# emergency hermaid crab in problem



## hamidz (Jan 28, 2008)

one o my hermaid crab has come out of its shell and is not going in although there are many shells lying there what can i do to save it


----------



## bettababy (Oct 12, 2006)

Check your water quality first and foremost.... then add more shells of different sizes, all larger than the crab and his last shell. 

What kind of crab is it? What else is in the tank? 

Once we know better what's going on in the tank, we'll be better able to help you. When you test water, we'll need to know ammonia, nitrite, nitrate, pH, and calcium levels. Please don't use the strip tests, they are very inaccurate and won't tell us anything useful. Liquid kits are the best. If you need to take water to the LFS, ask them to please write down what kind of kits they used and exact numbers for the results. Not all stores will do this unless you ask for it, and "its fine" is not an acceptable or useful answer. "Just fine" actually tells us nothing.


----------



## hamidz (Jan 28, 2008)

*hermit crab*

i have done 2 tests which i have but 2 days back i did a partial water change and my tests after change were nitrite >0.3 ph was 8.4 gravity was 1.23 rest of the tests i dont have empty shells i have lots of them


----------



## bettababy (Oct 12, 2006)

If you have enough empty shells then the only other possible answers are in those test results.
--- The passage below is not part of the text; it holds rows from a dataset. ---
/-- Orders 8 to 12 of R335 for a request that passed order 7: the first failure, or none. -/
def LaneSt.orders8to12 (l : LaneSt) (md : Mode) (op : Half) (r : Req) : Option (Byte × Word) :=
  let opA : Word := op.setWidth 32
  let v := r.readVer
  match opRow op with
  | none => some (0x10, opA)
  | some o =>
    if v < o.since then some (0x10, opA)
    else if r.params.length < needLen op v r.params then some (0x11, opA)
    else if needLen op v r.params < r.params.length ∧ r.ver ≤ v then some (0x11, opA)
    else if needsExpert op v md o (r.params.take (needLen op v r.params)) = true ∧ l.isExpert r = false then
      some (0x14, opA)
    else if r.carriage = .host ∧ o.motion = true then some (0x14, opA)
    else if r.carriage = .host ∧ md = .ready ∧ o.level ≠ .open_ ∧ hostReady op r.params = false then some (0x14, opA)
    else if o.modes.contains md = false then some (0x13, opA)
    else if o.motion = true ∧ r.epoch ≠ l.epoch then some (0x17, opA)
    else none

/-- Orders 3 to 12 of R335. -/
def LaneSt.check (l : LaneSt) (md : Mode) (op : Half) (r : Req) : Option (Byte × Word) :=
  (l.orders3to7 op r).or (l.orders8to12 md op r)

/-- The module takes in the request at all: no reply packet, not in Dormant, in Boot only an open CAPS_EXCHANGE, and over
the host port only in Ready and Service (R328, R345, R350). -/
def takesIn (md : Mode) (op : Half) (r : Req) : Bool :=
  !r.isReply && md != .dormant && (md != .boot || (op == 0x0604 && r.session == 0)) &&
  (r.carriage != .host || md == .ready || md == .service)

/-- The lane that answers a request (R329): the addressed lane, or the Leader, also for an absent lane, an invalid target
or version. In Boot the addressed lane or the lowest-numbered lane that is admitted or that this CAPS_EXCHANGE admits (R350). -/
def State.answerer (s : State) (r : Req) : Option Lane :=
  let lead := if s.m.mode = .boot then allLanes.find? (fun n => (s.lane n).net.admitted || (s.lane n).net.joining) else s.leader
  match Lane.ofCode? r.target with
  | some n => if (s.lane n).state = .off ∨ (s.lane n).rst.inReset = true then lead else some n
  | none => lead

/-- A lane's own copy of the session table after it has checked a request: the mark advances once order 7 passes, whatever
later checks say; a valid MAC proves the session; a bad one counts (R334, R335, R449). -/
def LaneSt.noteRequest (l : LaneSt) (op : Half) (r : Req) (now : Nat) : LaneSt :=
  if r.session = 0 ∨ l.sessionOf r = none then l
  else if l.macOk op r = false then
    { l with sec := l.sec.onSession r.session (fun e =>
        { e with macFails := (now :: e.macFails).filter (fun t => decide (now < t + 1000000000)) }) }
  else if l.seqOk r = true ∧ l.orders3to7 op r = none then
    { l with sec := l.sec.onSession r.session (fun e => { e with mark := some r.seq, lastUsed := now, proven := true }) }
  else { l with sec := l.sec.onSession r.session (fun e => { e with proven := true }) }

/-- Request and reply data of a call, as a meaning sees it: the version of R340 and the parameter bytes of that version. -/
structure Call where
  op     : Half
  r      : Req
  ver    : Nat
  expert : Bool
  p      : List Byte
  deriving DecidableEq, Repr

/-- The call of a request at a lane. -/
def LaneSt.call (l : LaneSt) (op : Half) (r : Req) : Call :=
  { op := op, r := r, ver := r.readVer, expert := l.isExpert r, p := r.params.take (needLen op r.readVer r.params) }

/-- The answer of an operation (R336, R337): an error with its logged address and no effect; an error that leaves a trace of
its own (a rejected package, R435); OK or ACCEPTED_PENDING with
the new state and the reply data; or a reply that follows later. -/
inductive Answer where
  | err (status : Byte) (addr : Word)
  | fail (s : State) (status : Byte) (addr : Word)
  | ok (s : State) (data : List Byte)
  | pending (s : State) (data : List Byte)
  | later (s : State)

/-- An operation's meaning at the lane that answers it, and what every other lane that checks the request does with it. -/
abbrev Handler := State → Lane → Call → Answer
/-- The part of a lane that does not answer. -/
abbrev PeerPart := State → Lane → Call → State

/-- Opcode as a logged address. -/
def Call.opAddr (c : Call) : Word := c.op.setWidth 32

/-! ### Replies -/

/-- The status code a version knows in place of a newer one (R370). -/
def substitute (st : Byte) (v : Nat) : Byte :=
  if st = 0x22 ∧ v < ver 3 0 then 0x21 else if st = 0x32 ∧ v < ver 3 1 then 0x31 else st

/-- The version in a reply's header: 2.0 for ERR_VERSION at order 3 (R339), else v. -/
def replyVer (r : Req) : Nat := if r.verMajor = 2 ∨ r.verMajor = 3 then r.readVer else ver 2 0

/-- A reply packet (R336): the echo, the status field, the logged address or the data, and the MAC where the request
passed order 6 in a session. -/
def LaneSt.replyBytes (l : LaneSt) (n : Lane) (op : Half) (r : Req) (st : Byte) (tail : List Byte) : List Byte :=
  let v := replyVer r
  let mac := r.session != 0 && l.macOk op r
  let b := withCrc (packetBytes (v / 256) (v % 256) (0x80 + (if mac then 0x40 else 0)) op r.seq r.target l.epoch
    r.session 0 ([st, BitVec.ofNat 8 (n.num * 16), 0, 0] ++ tail))
  match mac, l.sessionOf r with
  | true, some e => b ++ beBytes 8 (macOf e.kRep r.carriage l.tag true b).toNat
  | _, _ => b

/-- A reply joins the lane's queue of 32; a full queue loses its oldest OK reply, or its oldest reply (R338). -/
def LaneSt.queueReply (l : LaneSt) (okReply : Bool) (b : List Byte) : LaneSt :=
  let q := l.net.replies
  if q.length < 32 then { l with net := { l.net with replies := q ++ [(okReply, b)] } }
  else
    let i := (q.findIdx? (·.1)).getD 0
    { l with net := { l.net with replies := q.eraseIdx i ++ [(okReply, b)] },
             ctr := { l.ctr with drops := satInc l.ctr.drops } }

/-- A reply goes out by the carriage of its request: the lane's queue, or the host port (R338, R344). -/
def State.sendReply (s : State) (n : Lane) (c : Carriage) (okReply : Bool) (b : List Byte) : State :=
  match c with
  | .hiolo _ => s.onLane n (fun l => l.queueReply okReply b)
  | .host => { s with host := { s.host with reply := some b, busy := false } }

/-- The answering lane sends an error reply and writes CMD_REJECTED with the reply's logged address, its sequence, and
status and opcode in the context (R99, R336). -/
def State.replyError (s : State) (n : Lane) (op : Half) (r : Req) (st0 : Byte) (addr : Word) : State :=
  let st := substitute st0 (replyVer r)
  let s := s.sendReply n r.carriage false ((s.lane n).replyBytes n op r st (beBytes 4 addr.toNat))
  s.onLane n (fun l => l.write n s.m.mode s.now
    { code := 0x0101, addr := addr, ctx := BitVec.ofNat 64 (st.toNat * 2 ^ 56 + op.toNat * 2 ^ 40), isReply := true,
      seq := r.seq })

/-- An answer becomes a reply of lane n, formed under the session as it stood when the request came (R336, R365); with
ERRORS_ONLY no OK is sent (R328); a reply that follows later keeps the host port taken (R344). -/
def State.reply (s : State) (n : Lane) (op : Half) (r : Req) (a : Answer) : State :=
  match a with
  | .err st addr => s.replyError n op r st addr
  | .fail s' st addr => s'.replyError n op r st addr
  | .ok s' data =>
    if r.errorsOnly then { s' with host := { s'.host with busy := s'.host.busy && r.carriage != Carriage.host } }
    else s'.sendReply n r.carriage true ((s.lane n).replyBytes n op r 0 data)
  | .pending s' data => s'.sendReply n r.carriage false ((s.lane n).replyBytes n op r 1 data)
  | .later s' => { s' with host := { s'.host with busy := s'.host.busy || r.carriage == Carriage.host } }

/-- Any accepted command in Service restarts its time-out (R275). -/
def State.noteAccepted (s : State) : State := if s.m.mode = .service then s.onM (fun m => { m with svcAt := s.now }) else s

/-- The operations whose effect the Leader distributes to every lane as it answers: image and session changes (R498). -/
def spreads (op : Half) : Bool := [0x0502, 0x0503, 0x0802, 0x0803].contains op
When keeping a saltwater tank, you'll always want to have ammonia, nitrite, nitrate, pH, and calcium available. Without them *all* there is no way to know what is happening in the water. All of these things can have very harsh effects on the animals and the environment you've created. Just one of those levels alone, if it's off, could mean life and death for any/all of your animals... 

Without those other results, there isn't anything more anyone can do to help you.
If you get them, please feel free to come back and ask for more help... we're always here!


----------